The task: Search through the entries for the word "active" and copy every line that has it.
Task data Start Marker
/-- A lane word of up to three operands, wherever it issues. It waits for registers that a tile read still owes (R190). An operand that
reads a latch without a valid bit traps with
detail 1 in the lowest such lane (R32); else a destination that cannot be written traps with its detail (R90, R101); else the
word computes `f` of its operands lane by lane, from the lowest active lane under U (R35). -/
def LaneWord (i : Instr) (s : State) (h : Hdr) (u : Bool) (d : Dst) (pair : Bool) (x y z : Operand) (f : LaneFn) : Prop :=
  ∀ c fb, Issues s h c fb →
    let a := fb.actOf h false c
    let s0 := s.settleLoads c.ref
    if fb.owes (x.names ++ y.names ++ z.names) then Awaits (exec i s) s0 h fb a (x.names ++ y.names ++ z.names)
    else match s0.badLatches c.ref [x.src, y.src, z.src] (a.readers u), s0.writeFault c.ref (dstNames d (regCount pair)) with
    | some k, _ => OperandTrap (exec i s) (s0.turned c) a k 1
    | none, some e => OperandTrap (exec i s) (s0.turned c) a a.low e
    | none, none =>
      Computes (exec i s) s0 (s0.begun fb h false (x.names ++ y.names ++ z.names) (x.last ++ y.last ++ z.last) c) a d pair
        (fun i => (laneResults s0 a u x y z f i).1) (flagsOf (a.readers u) (laneResults s0 a u x y z f))

/-- A lane word that writes a predicate, wherever it issues: it traps as a lane word does, or decides `f` lane by lane. -/
def PredWord (i : Instr) (s : State) (h : Hdr) (u : Bool) (p : BitVec 3) (x y : Operand)
    (f : Nat → Dword → Dword → Bool × BitVec 6) : Prop :=
  ∀ c fb, Issues s h c fb →
    let a := fb.actOf h false c
    let s0 := s.settleLoads c.ref
    let g (i : Nat) := f (a.laneFor u i) (s0.opLane c.ref x (a.laneFor u i)) (s0.opLane c.ref y (a.laneFor u i))
    if fb.owes (x.names ++ y.names) then Awaits (exec i s) s0 h fb a (x.names ++ y.names)
    else match s0.badLatches c.ref [x.src, y.src] (a.readers u) with
    | some k => OperandTrap (exec i s) (s0.turned c) a k 1
    | none =>
      Decides (exec i s) s0 (s0.begun fb h false (x.names ++ y.names) (x.last ++ y.last) c) a p (fun i => (g i).1)
        (flagsOf (a.readers u) (fun i => (0, (g i).2)))

/-- A lane word whose second operand is a block exponent (R159): one outside −126 to 127 traps with detail 9 in the lowest lane
that reads it. -/
def BinWord (i : Instr) (s : State) (h : Hdr) (u : Bool) (d : Dst) (pair : Bool) (x : Operand) (y : Src) (f : LaneFn) : Prop :=
  ∀ c fb, Issues s h c fb →
    let a := fb.actOf h false c
    let s0 := s.settleLoads c.ref
    let bad (i : Nat) : Bool := decide (sext (s0.opLane c.ref (one y) i).toNat 32 < -126) || decide (127 < sext (s0.opLane c.ref (one y) i).toNat 32)
    if fb.owes (x.names ++ srcNames y 1) then Awaits (exec i s) s0 h fb a (x.names ++ srcNames y 1)
    else match s0.badLatches c.ref [x.src, y] (a.readers u), s0.writeFault c.ref (dstNames d (regCount pair)),
        (lanesOf (a.readers u)).find? bad with
    | some k, _, _ => OperandTrap (exec i s) (s0.turned c) a k 1
    | none, some e, _ => OperandTrap (exec i s) (s0.turned c) a a.low e
    | none, none, some k => OperandTrap (exec i s) (s0.turned c) a k 9
    | none, none, none =>
      Computes (exec i s) s0 (s0.begun fb h false (x.names ++ srcNames y 1) (x.last ++ srcLast y 1) c) a d pair
        (fun i => (laneResults s0 a u x (one y) absent f i).1) (flagsOf (a.readers u) (laneResults s0 a u x (one y) absent f))

/-- The threads of a fibre that wait in a phase of a barrier that has completed (R104). -/
def State.barrierPassed (b : State) (r : FibRef) (k : BarKey) : Mask :=
  match b.fib r with
  | some f => ((f.passedOf k).filter (fun e => e.1 < (b.barrier k).phase)).foldl (fun m e => m ||| e.2) 0
  | none => 0

/-! ### Words that access memory -/

/-- The state once a word that may need it has a place of the operand log: older stores of the fibre leave, and give theirs back
(R235). -/
def State.withLog (v : State) (r : FibRef) (needs : Bool) : State × Option TrapInfo :=
  if needs then State.logRoom r (16 * ((v.fib r).map (·.curQueue.length)).getD 0 + 1) v else (v, none)

/-- Such a word finds a place: no older store faults, and one is free. -/
def State.logGoes (v : State) (r : FibRef) (needs : Bool) : Prop :=
  (v.withLog r needs).2 = none ∧ (needs = true → (v.withLog r needs).1.logFull r = false)

/-- The state in which a load of `n` bytes reads: lanes out of bounds are switched off, the fibre's queued atomics have left, and the
operand log has a place (R225, R235). -/
def State.loadReady (b : State) (a : Act) (n : Nat) (all : List LaneAcc) : State :=
  let u := ((b.switchOff a.ref (b.bounds a.ref.wg n all).2).settleAtomics a.ref).1
  (u.withLog a.ref (u.mayLog a.ref (b.bounds a.ref.wg n all).1)).1

/-- The race check of a load, in the state that its acquire leaves (R281, R283). -/
def State.loadCheck (b : State) (a : Act) (n : Nat) (acq : Option Scope) (all : List LaneAcc) : Except (Nat × Nat × List Word) CheckNote :=
  let l := (b.bounds a.ref.wg n all).1
  let y := b.loadReady a n all
  (y.knowing a (b.agent a.ref.wg) n acq l).raceCheck a (y.agent a.ref.wg) (l.map (fun x => (x.lane, x.addr.toNat, n, 0)))

/-- The bytes that a load's accesses read, or the first access that faults, and the state that reading leaves (R226, R407). -/
def State.loadRead (b : State) (a : Act) (n : Nat) (acq : Option Scope) (byp : Bool) (all : List LaneAcc) :
    Except (Nat × Nat × Nat) (List (Nat × List Byte)) × State :=
  let l := (b.bounds a.ref.wg n all).1
  let y := b.loadReady a n all
  (y.chargeLines (y.agent a.ref.wg) (l.map (fun x => (x.addr.toNat, n)))).loadAll a.ref (y.agent a.ref.wg) byp false acq.isSome n l

/-- A load executes normally: every lane is out of bounds, or the lines of the others are present, no earlier `MSTT` owes them rows, no
older store faults, the operand log has a place, no race traps and no access faults (R224 to R226, R188, R235, R288). -/
def LoadGoes (a : Act) (b : State) (n : Nat) (acq : Option Scope) (byp : Bool) (all : List LaneAcc) : Prop :=
  let l := (b.bounds a.ref.wg n all).1
  let v := b.switchOff a.ref (b.bounds a.ref.wg n all).2
  l = [] ∨ (v.absentLines a.ref.wg n l = [] ∧ v.owesAt a.ref (v.scratchRanges a.ref.wg n l) = false ∧
    (v.settleAtomics a.ref).2 = none ∧ (v.settleAtomics a.ref).1.logGoes a.ref ((v.settleAtomics a.ref).1.mayLog a.ref l) ∧
    (b.loadCheck a n acq all).isOk = true ∧ (b.loadRead a n acq byp all).1.isOk = true)

/-- What such a load of a register from `d` does (R233, R234): the bytes are in flight to the registers, in the active lanes within
bounds; an acquire follows the last of them (R268); the launch's checks are noted (R285, R290). -/
def State.loaded (b : State) (a : Act) (d : Nat) (size : Size) (sgn : Bool) (acq : Option Scope) (byp u : Bool) (all : List LaneAcc) :
    State :=
  let l := (b.bounds a.ref.wg size.bytes all).1
  let off := (b.bounds a.ref.wg size.bytes all).2
  if l = [] then b.switchOff a.ref off
  else
    let x := b.loadRead a size.bytes acq byp all
    let ag := (b.loadReady a size.bytes all).agent a.ref.wg
    let z := match acq with
      | some sc => x.2.acquireAll a.ref ag size.bytes sc l
      | none => x.2
    (((z.joinSought a ag size.bytes l).unseek a).startLoad a.ref d size.regs (a.lanes &&& ~~~off)
      (loadVecs size.regs size.bytes sgn u (x.1.toOption.getD []))).noteCheck a.ref ((b.loadCheck a size.bytes acq all).toOption.getD (0, none))

/-- The state in which a store's accesses enter the queue, but for its release: lanes out of bounds are switched off, the fibre's
matrix operations have read what the store overwrites, and queue and operand log have room (R188, R225, R235). -/
def State.storeReady (b : State) (a : Act) (n : Nat) (all : List LaneAcc) : State :=
  let l := (b.bounds a.ref.wg n all).1
  let v := b.switchOff a.ref (b.bounds a.ref.wg n all).2
  (((v.readFirst a.ref (v.scratchRanges a.ref.wg n l)).1.storeRoom a.ref l.length).1.withLog a.ref
    (l.any (fun x => !(inAperture x.addr.toNat)))).1

/-- Every earlier store of the fibre can leave: no `MSTT` of it owes rows, and no older store faults (R235, R247). -/
def State.storesLeave (v : State) (r : FibRef) : Prop := v.owesStores r = false ∧ (v.drain r).2 = none

/-- What a release at the scope does before its store or kick (R253, R259, R275): the queue leaves, the caches are written back, and
the fibre's clock steps. The clock, and the state. -/
def State.released (v : State) (a : Act) (sc : Scope) : Nat × State :=
  let y := (v.drain a.ref).1
  (y.cacheRelease (y.agent a.ref.wg) sc).releaseEvent a.ref

/-- A store executes normally: every lane is out of bounds, or no matrix operation of the fibre waits for absent lines it would
overwrite or owes rows, no older store faults, and the operand log has a place; where it releases, the queue leaves first. -/
def StoreGoes (a : Act) (b : State) (n : Nat) (rel : Option Scope) (all : List LaneAcc) : Prop :=
  let l := (b.bounds a.ref.wg n all).1
  let v := b.switchOff a.ref (b.bounds a.ref.wg n all).2
  let x := v.readFirst a.ref (v.scratchRanges a.ref.wg n l)
  l = [] ∨ (x.2 = [] ∧ x.1.owesStores a.ref = false ∧ (x.1.storeRoom a.ref l.length).2 = none ∧
    (x.1.storeRoom a.ref l.length).1.logGoes a.ref (l.any (fun y => !(inAperture y.addr.toNat))) ∧
    (rel.isSome = true → (b.storeReady a n all).storesLeave a.ref))

/-- What such a store does (R233 to R235, R268): its accesses enter the fibre's queue in lane order. -/
def State.stored (b : State) (a : Act) (n : Nat) (kind : StoreKind) (rel : Option Scope) (all : List LaneAcc) (swap : Nat → Nat) :
    State :=
  let l := (b.bounds a.ref.wg n all).1
  if l = [] then b.switchOff a.ref (b.bounds a.ref.wg n all).2
  else match rel with
    | some sc => ((b.storeReady a n all).released a sc).2.enqueue a n kind rel ((b.storeReady a n all).released a sc).1 false l swap
    | none => (b.storeReady a n all).enqueue a n kind none 0 false l swap

/-- What a kick does (R259): the fibre's queue leaves, with a release at the job's scope. The kick, and the state it leaves. -/
def State.kickFrom (v : State) (a : Act) (sc : Scope) : Kick × State :=
  ((v.released a sc).2.kickOf a.ref sc (v.released a sc).1, (v.released a sc).2)

/-- The race check of a word that acts once, with a place of the operand log in reserve (R288). -/
def State.onceCheck (v : State) (a : Act) (l : List (Nat × Nat × Nat × Nat)) : Except (Nat × Nat × List Word) CheckNote :=
  let u := (v.withLog a.ref (v.launchOf a.ref.wg).checked).1
  u.raceCheck a (u.agent a.ref.wg) l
Task data End Marker
Task solution:
word computes `f` of its operands lane by lane, from the lowest active lane under U (R35). -/
/-- What such a load of a register from `d` does (R233, R234): the bytes are in flight to the registers, in the active lanes within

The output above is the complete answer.